Financial Literacy – Three documents you should know

Too often, business owner’s eyes glaze over as soon as Financial Statements are presented.

Everybody running a business or being on the board of an organization should know at least these three reports and know why they are used.

Balance Sheet:

In accounting, we consider these accounts as permanent. They don’t reset by the end of the year and carry information of all things an organization owns (assets) and owes (liabilities). The balance sheet is generated as of a particular date. It shows the financial position at this moment in time. All your assets must equal all your liabilities/equity.

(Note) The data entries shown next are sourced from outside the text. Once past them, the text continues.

-- ==== Sys2Proof/Machine/Context.lean ====
section
/-! DEFINITION. The context of a saved cohort as bytes (R383 to R389): how it is written, and how its parts are read back. -/

namespace Sys2Proof.Machine

/-- Bytes cut or filled with zeros to n. -/
def fit (n : Nat) (b : List Byte) : List Byte := (b ++ copies n 0).take n

/-- n rounded up to a multiple of 64. -/
def up64 (n : Nat) : Nat := (n + 63) / 64 * 64

/-- n bits as bytes, bit i in bit i mod 8 of byte i / 8. -/
def bitBytes (n : Nat) (f : Nat → Bool) : List Byte :=
  (List.range ((n + 7) / 8)).map (fun i => BitVec.ofNat 8 ((List.range 8).foldl (fun acc j =>
    if decide (8 * i + j < n) && f (8 * i + j) then acc + 2 ^ j else acc) 0))

def bitAt (b : List Byte) (off i : Nat) : Bool := (listGet (0 : Byte) b (off + i / 8)).getLsbD (i % 8)

-- Sizes (R384 to R388)

def ctxV (kd : Kernel) : Nat := up64 (0x920 + 2 * kd.gangw)
def ctxA (kd : Kernel) : Nat := up64 (ctxV kd + 4 * kd.gangw * kd.regs)
def ctxT (kd : Kernel) : Nat := up64 (ctxA kd + 1024 * kd.acc)
def ctxM (kd : Kernel) : Nat := up64 (ctxT kd + 64 * kd.acc)
def ctxX (kd : Kernel) : Nat := up64 (ctxM kd + 192 * kd.nmeta)

/-- Size of a gang record (R386). -/
def recordSize (kd : Kernel) : Nat := up64 (ctxX kd + (kd.gangw * kd.regs + 7) / 8)

/-- Cores of a cohort, as keys. -/
def cohortKeys (c : Cohort) : List Nat := (cohortCores c).map (coreKey c.die)

/-- Copy commands of a cohort, in queue order (R387). -/
def cohortCmds (s : State) (c : Cohort) : List CopyCmd :=
  (cohortKeys c).flatMap (fun k => (s.coreAt (keyDie k) (keyCore k)).copyq.filter (fun x => c.gangs.contains x.gang))

def slotEntry (sl : Slot) : List Byte :=
  let b := imageBytes sl
  bytesLE 8 sl.head.toNat ++ bytesLE 4 b.length ++ copies 4 0 ++ b ++ copies ((8 - b.length % 8) % 8) 0

/-- Offsets of the sections after the gang records (R384, R387); the block ends with its last section. -/
structure Layout where
  scratch : Nat
  table : Nat
  barrier : Nat
  copy : Nat
  place : Nat
  size : Nat
  deriving DecidableEq, Repr

def layoutOf (kd : Kernel) (quartet tbl : Bool) (cmds placeBytes : Nat) : Layout :=
  let cores := if quartet then 4 else 1
  let a := 0x100 + cohortGangs kd * recordSize kd
  let t := a + up64 (cores * kd.scratch + (cores * kd.scratch / 8 + 7) / 8)
  let b := t + (if tbl then up64 (cores * 8192 + cores) else 0)
  let cp := b + up64 (64 + 4 * cohortThreads kd)
  let pl := cp + 384 * cmds
  let last := if cmds = 0 ∧ placeBytes = 0 then b + 64 + 4 * cohortThreads kd else pl + placeBytes
  ⟨a, if tbl then t else 0, b, if cmds = 0 then 0 else cp, if placeBytes = 0 then 0 else pl, last⟩

/-- Slot images that go with a cohort: those of its ASID with a head in its code range, at most four (R389), and no more than the place that its
request has kept for the context holds (DESIGN CHOICE, log entry 158). -/
def cohortSlots (s : State) (c : Cohort) : List Slot :=
  let all := (((cohortKeys c).flatMap (fun k => (s.coreAt (keyDie k) (keyCore k)).slots.filterMap id)).filter
    (fun sl => sl.asid == c.kd.asid && inCodeRange c.kd sl.head)).take 4
  match c.room with
  | none => all
  | some (_, n) =>
    let size := fun (m : Nat) => (layoutOf c.kd c.quartet c.ownsTable (cohortCmds s c).length ((all.take m).flatMap slotEntry).length).size
    all.take (([4, 3, 2, 1].find? (fun m => decide (size m ≤ n))).getD 0)

/-- The layout of a cohort's context as it stands. -/
def cohortLayout (s : State) (c : Cohort) : Layout :=
  layoutOf c.kd c.quartet c.ownsTable (cohortCmds s c).length ((cohortSlots s c).flatMap slotEntry).length

-- Gang records (R385, R386)

/-- State code, and barrier id or token, of a path; a sleep counts as ended (R380). -/
def pathCode (p : Path) : Nat × Nat :=
  match p.st with
  | .atRejoin => (2, 0)
  | .bar b => (3, b)
  | .barw b => (4, b)
  | .twait k => (5, k)
  | .parked => (6, 0)
  | .ready => (if fullyCurrent p then 0 else 1, 0)
  | _ => (1, 0)

/-- A path sleeps; the save ends its wait, so that it is younger than every path that waits already (R151, R153, R380). -/
def sleeping (p : Path) : Bool := match p.st with | .sleep .. => true | _ => false
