/-- Judge a core failing (R394 steps 1 and 2): its quartet, and with no spare left the highest one too, take no placement, and their
cohorts are asked to leave. -/
def failCore (s : State) (d core : Nat) : State :=
  let q := core / 4
  let qs := emptied s d q
  let s1 := askPlacing ((qs.flatMap (onQuartetOf s d)).foldl (fun acc e => askCohort acc e.1) s) (fun k _ => keyDie k == d && qs.contains (keyCore k / 4)) none
  { s1 with
    failing := qs.foldl (fun acc x => setAdd acc (64 * d + x)) s1.failing
    deadQuartets := setAdd s1.deadQuartets (128 * d + quartetPhys s d q) }

/-- Rewrite the spare table once the quartets are empty (R394 step 3, R404, R405). -/
def remapQuartet (s : State) (d q : Nat) : State :=
  let done := fun (x : State) (qs : List Nat) => { x with failing := x.failing.filter (fun y => !(qs.map (64 * d + ·)).contains y) }
  let put := fun (x : State) (l : Nat) (p : Nat) => { x with spares := store x.spares (64 * d + l) (BitVec.ofNat 8 (128 + p)) }
  let clear := fun (x : State) (l : Nat) => { x with spares := store x.spares (64 * d + l) (BitVec.ofNat 8 (quartetPhys s d l)) }
  match freeSpare s d with
  | some p => done (put s q p) [q]
  | none =>
    let h := topQuartet s d q
    if h = q then done (clear s q) [q] else done (clear (put s q (quartetPhys s d h)) h) [q, h]

/-- CORE_RETIRE (R394, R404, R405): first the core is judged failing; once every cohort concerned has been saved its logical quartet is
mapped onto a spare. -/
def execCoreRetire (die core : Nat) (s : State) : Out :=
  let q := core / 4
  if 8 ≤ die ∨ 256 ≤ core ∨ !quartetValid s die q then .next s
  else if !s.failing.contains (64 * die + q) || !s.deadQuartets.contains (128 * die + quartetPhys s die q) then .next (failCore s die core)
  else
    let qs := emptied s die q
    if !qs.all (fun x => s.failing.contains (64 * die + x)) then .next (failCore s die core)
    else if qs.all (fun x => (onQuartetOf s die x).isEmpty && !placingOn s die (fun c => c / 4 == x)) then .next (remapQuartet s die q)
    else .next s

-- Machine checks

/-- Machine-check codes beside those of a packet and of an ATC index, one for each structure of R369: the home directory, the PCIe link
(R450), a temperature (R408), the hold buffers, the walkers, a queue engine of die 16, the barrier unit of a core, the cohort barrier unit of the
quartet of a core (R126). -/
def ckHome : Nat := 3
def ckPcie : Nat := 4
def ckHeat : Nat := 5
def ckHold : Nat := 6
def ckWalk : Nat := 7
def ckEngine (e : Nat) : Nat := 32 + e
def ckBarrier (core : Nat) : Nat := 256 + core
def ckCohortBarrier (core : Nat) : Nat := 512 + core

/-- What Gander does for a check of a die (R368, R406, R408): a memory-port die whose home directory is lost becomes a degraded home, a die
whose other structures are lost is lost, a core whose barrier unit is lost, or whose quartet's, is judged failing with the grids of the cohorts
that the unit serves ended (R126), and a queue engine ends
the grids of its queues; die 16 is never retired. -/
def answerCheck (s : State) (die unit : Nat) : State :=
  if 256 ≤ unit then
    let core := unit % 256
    let s1 := loseGrids s die core ((s.cohorts.filter (fun e => standsOn e.2 die core && e.2.quartet == decide (512 ≤ unit))).map (fun e => e.2.grid))
    if quartetValid s die (core / 4) then failCore s1 die core else s1
  else if 32 ≤ unit then
    loseGrids s 16 0 ((s.grids.filter (fun e => match s.queue (gridQueue e.2) with
      | some q => !e.2.failed && q.engine == unit - 32
      | none => false)).map (·.1))
  else if unit = ckHome ∧ 8 ≤ die then retireDie s die .degradedHome
  else if unit = ckHome ∨ unit = ckHold ∨ unit = ckWalk ∨ unit = ckHeat then retireDie s die .lost
  else s

/-- MACHINE_CHECK (R368, R369, R406, R408): Gander logs the check with its die and structure, and retires what it names. -/
def execMachineCheck (die unit : Nat) (s : State) : Out :=
  if !s.checks.contains (die, unit) then .next s
  else
    .next (answerCheck { s with
      checks := s.checks.erase (die, unit)
      gander := { s.gander with log := s.gander.log ++ [(die, unit)], message := bytesLE 1 die ++ bytesLE 2 unit } } die unit)

-- Soft errors

/-- A report of an error in a gang's control state, taken at rank 2 (R370). An ended gang has token states while its commands run (R122). -/
def strikeGang (s : State) (gi source : Nat) : State :=
  match s.gang gi with
  | none => s
  | some g =>
    if gangEnded g && !(s.coreAt g.die g.core).copyq.any (fun x => x.gang == gi) then s
    else
      let pc := (g.paths.head?.map (·.pc)).getD 0
      let lanes := g.paths.foldl (fun acc p => acc ||| p.mask) 0
      dropLoading (s.putGang gi (escalate g ⟨cPOISON, pc, 0, lanes, poisonInfo source⟩)) gi

/-- The first write on its way from a core to a home whose check still holds, ordered before bulk, with its channel. -/
def firstWrite (s : State) (src dst : Nat) : Option (Nat × Packet) :=
  [0, 2].findSome? fun vc =>
    ((spGet [] s.flights (flightKey src dst vc)).find? (fun p => (p.op == .orderedWrite || p.op == .bulkWrite) && p.check == packetCheck p)).map
      (fun p => (flightKey src dst vc, p))

/-- The first host write on its way to a home has a bad check and will be written poisoned (R231). -/
def strikeHost (ops : List HostOp) (dst : Nat) : List HostOp :=
  match ops with
  | [] => []
  | .write a data bad :: r => if homeOf a = dst ∧ !bad then .write a data true :: r else .write a data bad :: strikeHost r dst
  | x :: r => x :: strikeHost r dst

/-- Change the packets of a channel with a tag. -/
def onFlight (s : State) (k tag : Nat) (f : Packet → Packet) : State :=
  { s with flights := spSet [] s.flights k ((spGet [] s.flights k).map (fun q => if q.tag = tag then f q else q)) }

/-- A write on its way from a core to a home fails its line check (R231). The first time the home refuses it and the core sends it again, which
keeps its place in the order of its channel (log entry 141); the second time it changes nothing there, and whoever made it learns so (R337, R370). -/
def strikeStore (s : State) (src dst : Nat) : State :=
  if src = 16 then { s with hostIn := strikeHost s.hostIn dst }
  else match firstWrite s src dst with
  | none => s
  | some (k, p) => if !p.resent then onFlight s k p.tag (fun q => { q with resent := true }) else
    let s1 := onFlight s k p.tag (fun q => { q with check := ~~~(packetCheck q) })
    match s1.reqs.find? (fun r => r.tag == p.tag) with
    | none => s1
    | some r => match r.who with
      | .store gi => reportStore s1 gi p.tag cPOISON (poisonInfo 4)
      | .engineWrite d c cmd => failWrite s1 (coreKey d c) cmd p.tag cePOISON
      | .queueCopy _ => { s1 with refusedHost := s1.refusedHost ++ [p.tag] }
      | _ => s1

/-- A line on its way to a core, engine or walker fails its check there (R231): `badFill` says what the requester does. -/
def strikeFill (s : State) (src dst : Nat) : State :=
  let k := flightKey src dst 1
  match (spGet [] s.flights k).find? (fun p => p.op == .readResponse && !p.data.isEmpty && p.check == packetCheck p) with
  | none => s
  | some p => onFlight s k p.tag (fun q => { q with check := ~~~(packetCheck q) })

/-- An error in the active configuration plane of a core (R193, R369): the placement is discarded, and the gangs that stream through it drain. -/
def strikePlane (s : State) (k : Nat) : State :=
  match (s.coreAt (keyDie k) (keyCore k)).plane with
  | none => s
  | some sl => countIntegrity (discardPlacement s k sl.head sl.asid)

/-- An error in the shadow plane while it is loaded (R175, R193): the loading and its placement are discarded, and the gang that loads it goes
on at the front end with INTEG and LAST 5 set. -/
def strikeShadow (s : State) (k : Nat) : State :=
  match (s.coreAt (keyDie k) (keyCore k)).shadow with
  | none => s
  | some (sl, gi, _) =>
    countIntegrity (discardPlacement (onCapstat (discardShadow s k) gi (fun w => capSet (setLast w 5) 7)) k sl.head sl.asid)

/-- An error in the token queues that a gang streams through (R193, R369). -/
def strikeQueue (s : State) (k gi : Nat) : State :=
  let c := s.coreAt (keyDie k) (keyCore k)
  if c.streams.any (fun st => st.gang == gi && st.trigger.isNone) then
    countIntegrity (s.putCore (keyDie k) (keyCore k) { c with streams := c.streams.map (fun st =>
      if st.gang = gi ∧ st.trigger = none then { st with trigger := some .integrity } else st) })
  else s

/-- Change a core by its key. -/
def onCore (s : State) (k : Nat) (f : Core → Core) : State := s.putCore (keyDie k) (keyCore k) (f (s.coreAt (keyDie k) (keyCore k)))

/-- An uncorrectable error (R369, R370, R371, R193). -/
def strike (s : State) (t : SoftTarget) : State :=
  match t with
  | .vreg gi l r => match s.gang gi with
    | some g => if l < g.kd.gangw ∧ r < g.kd.regs then s.putGang gi { g with vpoison := setAdd g.vpoison (64 * r + l) } else s
    | none => s
  | .mreg gi r w => match s.gang gi with
    | some g =>
      if r < g.kd.nmeta ∧ w < 32 then
        let m := listGet Meta.reset g.mregs r
        s.putGang gi { g with mregs := listSet g.mregs r { m with poison := m.poison ||| BitVec.ofNat 32 (2 ^ w) } }
      else s
    | none => s
  | .gangControl gi => strikeGang s gi 6
  | .localWord k w => if 8 * w < 0x3E000 then onCore s k (fun c => poisonWords c [w]) else s
  | .tableWord k w => if w < 1024 then onCore s k (fun c => poisonWords c [0x3E000 / 8 + w]) else s
  | .l1Line k line => onCore s k (fun c => match look c.l1 line with
    | some x => { c with l1 := store c.l1 line { x with check := ~~~(lineCheck (lineBytes x.data)) } }
    | none => c)
  | .accElement gi t e => match s.gang gi with
    | some g =>
      if t < g.kd.acc ∧ e < 256 then
        let x := listGet Tile.reset g.tiles t
        s.putGang gi { g with tiles := listSet g.tiles t { x with poison := x.poison ||| BitVec.ofNat 256 (2 ^ e) } }
      else s
    | none => s
  | .cloverQueue k gi => strikeQueue s k gi
  | .placementSlot k i => onCore s k (fun c => { c with slots := listSet c.slots i none })
  | .icache _ => s
  | .tlbEntry d i => s.putXl d { s.xlOf d with tlb := (s.xlOf d).tlb.eraseIdx i }
  | .coreTlb k i => onCore s k (fun c => { c with l1tlb := c.l1tlb.eraseIdx i })
  | .walkCache d i => s.putXl d { s.xlOf d with wcache := (s.xlOf d).wcache.eraseIdx i }
  | .atc i => { s with atc := s.atc.map (fun e => if e.idx = i then { e with live := false } else e) }
  | .configPlane k => strikePlane s k
  | .shadowPlane k => strikeShadow s k
  | .hbmLine line => if line < 2 ^ 33 then strikeLine s line else s
  | .storeCheck src dst => strikeStore s src dst
  | .fillCheck src dst => strikeFill s src dst
  | .remoteWrite => { s with remoteBad := true }
  | .homeStructure d => s.check d ckHome
  | .holdBuffers d => s.check d ckHold
  | .walkers d => s.check d ckWalk
  | .queueEngine e => s.check 16 (ckEngine (e % 16))
  | .barrierUnit k => s.check (keyDie k) (ckBarrier (keyCore k))
  | .cohortBarrierUnit k => s.check (keyDie k) (ckCohortBarrier (keyCore k))

/-- SOFT_ERROR (R369): a corrected error only counts. -/
def execSoftError (target : SoftTarget) (corrected : Bool) (s : State) : Out :=
  if corrected then .next { s with corrected := s.corrected + 1 } else .next (strike s target)

end Sys2Proof.Machine
end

Income Statement (also known as Profit & Loss):

This document sums all your expenses and all your income sources. This statement dates a range of dates. For example, from January 1st to March 31st. These accounts reset every accounting period and start over at the beginning of your fiscal (accounting) year. The Income Statement tells the reader how much money was spent on a variety of expenses. It also tells the reader how much your organization has received in funding. An Income Statement is often combined with a budget. This way the reader can compare the actual spending to what was budged for the same period.

Statement of cash flows:

In many cases, this document shows the reader the cash position of the organization. This document can be a mix of both – Income Statement and Balance Sheet. Personally, I think it’s the most useful for executives to work with. Most people operate their finances by how much money they spend and how much the still have. This document will show you how much cash you have and how it was spent.

This post is just a brief overview. Each statement has much more to information, and I will explain details later.